Recipient of the Purple Heart medal (1945–2021)

Montgomery Cunningham Meigs (11 January 1945 – 6 July 2021) was a United States Army general. He was named for his triple great-granduncle, Quartermaster General Montgomery C. Meigs, the father of Arlington National Cemetery, and for his father Lieutenant Colonel Montgomery Meigs, a World War II tank commander who was killed in action one month before Meigs was born.

==Early life and education==
Meigs graduated from the Holderness School in Holderness, New Hampshire, in 1963 and went on to United States Military Academy at West Point, New York, where he graduated in 1967. He served as a cavalry troop commander in the Vietnam War with the 9th Infantry Division. After study at the University of Wisconsin–Madison and a year at the Army's Command and General Staff College, he taught in the History Department at West Point and spent the 1981–82 academic year at Massachusetts Institute of Technology as an International Affairs Fellow of the Council on Foreign Relations.

==Military career==

Meigs visiting a coalition basecamp in Bosnia and Herzegovina

Meigs received his PhD in history from Wisconsin in 1982 before reporting to 2nd Armored Cavalry Regiment as its executive officer. In 1984, Meigs commanded the 1st Squadron, 1st Armored Cavalry Regiment.
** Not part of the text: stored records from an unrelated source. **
theorem sub_ofNat_le {x : Half} {n : Nat} (h : n ≤ x.toNat) : (x - BitVec.ofNat 16 n).toNat ≤ x.toNat := by
  have hx := x.isLt
  have hn : (BitVec.ofNat 16 n).toNat = n := by rw [BitVec.toNat_ofNat]; omega
  rw [BitVec.toNat_sub_of_le (by rw [BitVec.le_def, hn]; exact h), hn]; omega

/-- The pointer moves over no more than what remains. -/
theorem inv_moved {s : State} {n : Nat} (hs : SpecInv s) (h : n ≤ s.ct.resid.toNat) :
    SpecInv { s with ct := Ct.moved n s.ct } :=
  { hs with
    resid_le := le_trans (sub_ofNat_le h) hs.resid_le
    h2d_dir := hs.h2d_dir }

theorem sound_dataIn : Sound (dataIn Config.chip) := by
  intro s hs
  unfold dataIn
  refine SoundAt.bind (m := get) (s := s) hs fun a t h0 _ => ?_
  cases h0
  refine SoundAt.bind (sound_memRead _ _ s hs) fun bs t h1 ht => ?_
  refine SoundAt.bind (sound_epWrite _ _ t ht) fun _ v h2 hv => ?_
  have e1 := (transfer_memRead _ _).ok h1
  have e2 := (keeps_epWrite sameTransfer_closed _ _).ok h2
  refine inv_moved hv ?_
  rw [e2.1, e1.1]
  exact Nat.min_le_right _ _

theorem sound_stallControl : Sound (stallControl Config.chip) :=
  Sound.bind (sound_commandWrite _ _) fun _ => sound_modify fun _ h =>
    { h with resid_le := Nat.zero_le _, h2d_dir := fun hc => by cases hc }

theorem sound_startDispatch (k : Frame) : Sound (startDispatch k) :=
  Sound.bind sound_get fun _ => Sound.bind (sound_setReply _ _) fun _ => sound_pushFrames _

theorem sound_captureSetup (bs : List Byte) : Sound (captureSetup bs) := sound_modify fun _ h =>
  { h with resid_le := le_refl _, h2d_dir := fun hc => by cases hc }

theorem sound_onSetup : Sound (onSetup Config.chip) := by
  unfold onSetup
  refine Sound.bind (sound_modify fun _ h => { h with resid_le := Nat.zero_le _, h2d_dir := fun hc => by cases hc }) fun _ =>
    Sound.bind (sound_epRead _ _) fun _ => Sound.bind (sound_captureSetup _) fun _ => ?_
  intro s hs
  refine SoundAt.bind (m := get) (s := s) hs fun a t h0 _ => ?_
  cases h0
  split
  · exact sound_startDispatch _ s hs
  · rename_i hc
    have hd : suDir s.su = false := by
      cases h : suDir s.su
      · rfl
      · exact absurd (Or.inr h) hc
    exact (show SpecInv _ from { hs with h2d_dir := fun _ => hd })

theorem sound_onOutData : Sound (onOutData Config.chip) := by
  intro s hs
  unfold onOutData
  refine SoundAt.bind (m := get) (s := s) hs fun a t h0 _ => ?_
  cases h0
  refine SoundAt.bind (sound_epRead _ _ s hs) fun bs t h1 ht => ?_
  refine SoundAt.bind (sound_memWrite _ _ t ht) fun _ v h2 hv => ?_
  have e0 := epRead_returns _ _ _ _ _ h1
  have e1 := (keeps_epRead sameTransfer_closed _ _).ok h1
  have e2 := (transfer_memWrite _ _).ok h2
  have hm : SpecInv { v with ct := Ct.moved bs.length v.ct } := inv_moved hv (by rw [e2.1, e1.1]; exact e0)
  refine SoundAt.bind (m := modifyCt _) (s := v) hm fun _ w h3 hw => ?_
  refine SoundAt.bind (m := get) (s := w) hw fun a x h4 hx => ?_
  split
  · exact sound_startDispatch _ x hx
  · exact hx

theorem sound_onOutStatus : Sound (onOutStatus Config.chip) :=
  Sound.bind (sound_epRead _ _) fun _ => sound_modify fun _ h => { h with resid_le := h.resid_le, h2d_dir := fun hc => by cases hc }

theorem inPhase_fields (len : Half) (c : Ct) :
    (Ct.inPhase len c).resid = c.resid ∧ ((Ct.inPhase len c).phase = .dataH2D → c.phase = .dataH2D) := by
  unfold Ct.inPhase
  split
  · split <;> rename_i hp
    · exact ⟨rfl, fun h => by cases h⟩
    · split
      · exact ⟨rfl, fun h => by cases h⟩
      · exact ⟨rfl, id⟩
    all_goals exact ⟨rfl, id⟩
  · exact ⟨rfl, id⟩

theorem sound_onIn : Sound (onIn Config.chip) := by
  unfold onIn
  refine Sound.bind sound_get fun s => Sound.bind (sound_modify fun t ht => ?_) fun _ => sound_dataIn
  obtain ⟨h1, h2⟩ := inPhase_fields (suLength s.su) t.ct
  exact { ht with
    resid_le := by show (Ct.inPhase _ _).resid.toNat ≤ _; rw [h1]; exact ht.resid_le
    h2d_dir := fun hc => ht.h2d_dir (h2 hc) }

theorem sound_replyNow : Sound (replyNow Config.chip) := by
  intro s hs
  unfold replyNow
  refine SoundAt.bind (m := get) (s := s) hs fun a t h0 _ => ?_
  cases h0
  split
  · exact sound_stallControl s hs
  · have hm : SpecInv { s with ct := Ct.clamped (suLength s.su) s.ct } :=
      { hs with
        resid_le := by
          show (BitVec.ofNat 16 (min s.ct.len (suLength s.su).toNat)).toNat ≤ _
          have := (suLength s.su).isLt
          rw [BitVec.toNat_ofNat, Nat.mod_eq_of_lt (by omega)]
          exact Nat.min_le_right _ _
        h2d_dir := fun hc => by
          simp only [Ct.clamped] at hc
          split at hc <;> cases hc }
    exact SoundAt.bind (m := modifyCt _) (s := s) hm fun _ w _ hw => sound_dataIn w hw

theorem sound_replyOut : Sound (replyOut Config.chip) := by
  unfold replyOut
  refine Sound.bind sound_get fun s => ?_
  split
  · exact sound_stallControl
  · exact Sound.bind (sound_modify fun _ h => { h with resid_le := h.resid_le, h2d_dir := fun hc => by cases hc }) fun _ =>
      sound_dataIn

/-! ## The Standard Request Handler -/

theorem sound_replyBytes (bs : List Byte) : Sound (replyBytes bs) :=
  Sound.bind (sound_stageWrite _ _) fun _ => Sound.bind (sound_setReply _ _) fun _ => sound_setResult _

theorem sound_hookAnswer : Sound hookAnswer := by
  intro s hs
  unfold SoundAt
  simp only [hookAnswer]
  split <;> rename_i h <;> split at h <;> cases h <;> exact { hs with }

theorem sound_callHook (id : Nat) : Sound (callHook id) := by
  unfold callHook
  refine Sound.bind sound_get fun _ => Sound.bind (sound_logHook _) fun _ => Sound.bind sound_hookAnswer fun a => ?_
  split
  · exact sound_pure _
  · exact Sound.bind (sound_modify fun _ h =>
      { h with
        stage_wf := Memory.wf_writeCells _ _ _ h.stage_wf
        stage_below := Memory.below_writeCells _ _ _ h.stage_below
        resid_le := h.resid_le
        h2d_dir := h.h2d_dir }) fun _ => sound_pure _

theorem sound_typeHook (k : Option Nat) : Sound (typeHook k) := by
  unfold typeHook
  split
  · exact sound_setResult _
  · exact Sound.bind (sound_callHook _) fun _ => sound_setResult _

theorem sound_customHook (k : Option Nat) : Sound (customHook k) := by
  unfold customHook
  split
  · exact sound_pushFrames _
  · refine Sound.bind (sound_callHook _) fun r => ?_
    split
    · exact sound_setResult _
    · exact sound_pushFrames _

theorem sound_deviceFeature (f : SetupFields) : Sound (deviceFeature f) := by
  unfold deviceFeature
  split <;> exact sound_setResult _

/-! ## The Interrupt Dispatcher -/

theorem sound_frameArm : Sound (frameArm Config.chip) := by
  unfold frameArm
  refine Sound.bind (sound_regWrite _ _) fun _ => Sound.bind sound_get fun s => ?_
  split
  · exact sound_logHook _
  · exact sound_pure _
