-- ==== Sys2Proof/Tests/Slice0.lean ====
section
/-! SUPPORT. Tests of one step on small states, with the expected results of the spec's own vectors (95_test_vectors.md,
96_test_vectors_transfers.md) or written out from its rules; and a witness for the hypotheses of every statement. -/

-- one declaration at a time: kernel evaluations that wait for each other would hold a thread each
set_option Elab.async false

namespace Sys2Proof.Tests

open Sys2Proof Sys2Proof.Machine

/-! ## WellFormed: one ill-formed term per check -/

def fields0 : SetupFields := { dir := false, rsv := 0#3, value := 0#16, index := 0#16, length := 0#16 }

theorem test_wf_reserved : Instr.wf Config.chip (.reservedCmdw 0x00D00500#32) = false := by decide
theorem test_wf_unknown_code : Instr.wf Config.chip (.unknownRequest fields0 0x06#8 0#2) = false := by decide
theorem test_wf_unknown_recipient : Instr.wf Config.chip (.unknownRequest fields0 0xFF#8 3#2) = false := by decide
theorem test_wf_setup_event : Instr.wf Config.chip (.setupEvent 0b00001#5) = false := by decide
theorem test_wf_out_data : Instr.wf Config.chip (.outDataEvent 0b00101#5) = false := by decide
theorem test_wf_out_status : Instr.wf Config.chip (.outStatusEvent 0b00100#5) = false := by decide
theorem test_wf_epRead_in : Instr.wf Config.chip (.epRead 0x80#8 8) = false := by decide
theorem test_wf_epWrite_out : Instr.wf Config.chip (.epWrite 0x00#8 []) = false := by decide
theorem test_wf_epWrite_long : Instr.wf Config.chip (.epWrite 0x80#8 (List.replicate 1024 0#8)) = false := by decide +kernel
theorem test_wf_configure_zero : Instr.wf Config.chip (.configureForSettingNonzero 0#8 0#8) = false := by decide

/-! ## Decoding: words written out from the spec's encodings (V-ENC1 and the examples of 44_standard_requests.md) -/

theorem test_decode_cmdw :
    [0x00000500, 0x00010200, 0x00410500, 0x00810500, 0x00D00500, 0x00D80500, 0x00F20500, 0x00FA0500, 0x00FE0500,
      0x00FE0200, 0x00080100, 0x00200500].map (decodeTableWord 32) =
    [some (.selectEp 0#5), some (.selectEpRd 1#5), some (.setEpStatus 1#5), some (.setMaxpkt 1#5), some .setAddress,
      some .configureDevice, some .clearBuffer, some .validateBuffer, some .getDevStatus, some .getDevStatusRd,
      some (.wrdata 8#16), some (.reservedCmdw 0x00200500#32)] := by decide +kernel

/-- A nonzero low byte, a fourth PHASE, and bits 31:24 of a command word are reserved (R122, R126). -/
theorem test_decode_reserved :
    [0x00D00501#32, 0x00D00300#32, 0x01D00500#32, 0x00D00200#32].map (decodeCmdw Config.chip) =
    [.reserved 0x00D00501#32, .reserved 0x00D00300#32, .reserved 0x01D00500#32, .reserved 0x00D00200#32] := by
  decide +kernel

/-- `80 06 00 01 00 00 12 00` (X1), `00 05 05 00 00 00 00 00` (X2), `02 03 00 00 81 00 00 00` (X5), `00 FF 00 ...` (X4). -/
theorem test_decode_setup :
    [0x0012000001000680, 0x0000000000050500, 0x0000008100000302, 0x000000000000FF00].map (decodeTableWord 64) =
    [some (.getDescriptorDev { fields0 with dir := true, value := 0x0100#16, length := 18#16 }),
      some (.setAddressDev { fields0 with value := 5#16 }), some (.setFeatureEp { fields0 with index := 0x0081#16 }),
      some (.unknownRequest fields0 0xFF#8 0#2)] := by decide +kernel

/-- The type field goes before the recipient; recipient 3; reserved type bits are ignored (R131, R133, R334). -/
theorem test_decode_types :
    [0x0000000000000020, 0x0000000000000A41, 0x000000000000FF62, 0x0000000000000003, 0x000000000000001D].map
      (decodeTableWord 64) =
    [some (.hReqClass fields0 0#8 0#2), some (.hReqVendor fields0 0x0A#8 1#2), some (.hReqReserved fields0 0xFF#8 2#2),
      some (.recipientOther fields0 0#8), some (.getStatusIf { fields0 with rsv := 7#3 })] := by decide +kernel

theorem test_decode_custom : decodeDispatch true 0x0000000000050500#64 = .hCustom { fields0 with value := 5#16 } 5#8 0#2 ∧
    decodeDispatch false 0x0000000000050500#64 = .setAddressDev { fields0 with value := 5#16 } := by decide

theorem test_decode_devint : [0x0000000D, 0x0000000C, 0x00000004].map (decodeTableWord 32) =
    [some .frameArm, some .devstatArm, some .endpointArm] := by decide +kernel

theorem test_decode_no_arm : decodeBytes Config.chip .devint false [0x30#8, 0x01#8, 0#8, 0#8] = .error .noArm := by decide

theorem test_decode_epevt :
    decodeBytes Config.chip .epevt false [0x00#8, 0x05#8] = .ok (.setupEvent 5#5) ∧
    decodeBytes Config.chip .epevt true [0x00#8, 0x01#8] = .ok (.outDataEvent 1#5) ∧
    decodeBytes Config.chip .epevt false [0x00#8, 0x01#8] = .ok (.outStatusEvent 1#5) ∧
    decodeBytes Config.chip .epevt false [0x80#8, 0x00#8] = .ok (.inEvent 0#5) ∧
    decodeBytes Config.chip .epevt false [0x81#8, 0x00#8] = .error .noEvent := by decide

/-- V-ENC2, at its corners. -/
theorem test_epIdx : [0x00#8, 0x80#8, 0x81#8, 0x02#8, 0x0F#8, 0x8F#8, 0xF1#8].map epIdx =
    [0#5, 1#5, 3#5, 4#5, 30#5, 31#5, 3#5] := by decide

/-! ## The fixture: S0 of 95_test_vectors.md, with the mask closed -/

/-- A record of the fixture. -/
def rec8 : EpRec := { mps := 8#10, stalled := false, nak := false, err := false, buf := .empty }

def eng0 : Eng :=
  (({ Eng.reset with
      devinten := 0x0D#64, epinten := 3#32, realize := 3#32, rlzd := 3#32, devaddr := 0x80#8, devstat := 1#5 } : Eng).setEp
    0#5 rec8).setEp 1#5 rec8

def s0 : State := { State.reset with eng := eng0, devflags := 5#3 }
Following a stint at the National War College as an Army Fellow, he worked as a strategic planner on the Joint Staff in Washington, D.C. for three years. In 1988–1989, he attended MIT Seminar XXI. Returning to Germany, he assumed command of the 2nd Brigade, 1st Armored Division on 26 September 1990, and commanded it through Operation Desert Storm. He subsequently commanded the 7th Army Training Command in Grafenwoehr and served as Chief of Staff of V Corps and Deputy Chief of Staff for Operations of the United States Army, Europe, and 7th Army. Meigs commanded the 3rd Infantry Division from July 1995 until its reflagging as the 1st Infantry Division in February 1996. In October, he deployed with the 1st Infantry Division to Bosnia, serving nine months in command of NATO's Multi-National Division (North) in Operations Joint Endeavor and Joint Guard.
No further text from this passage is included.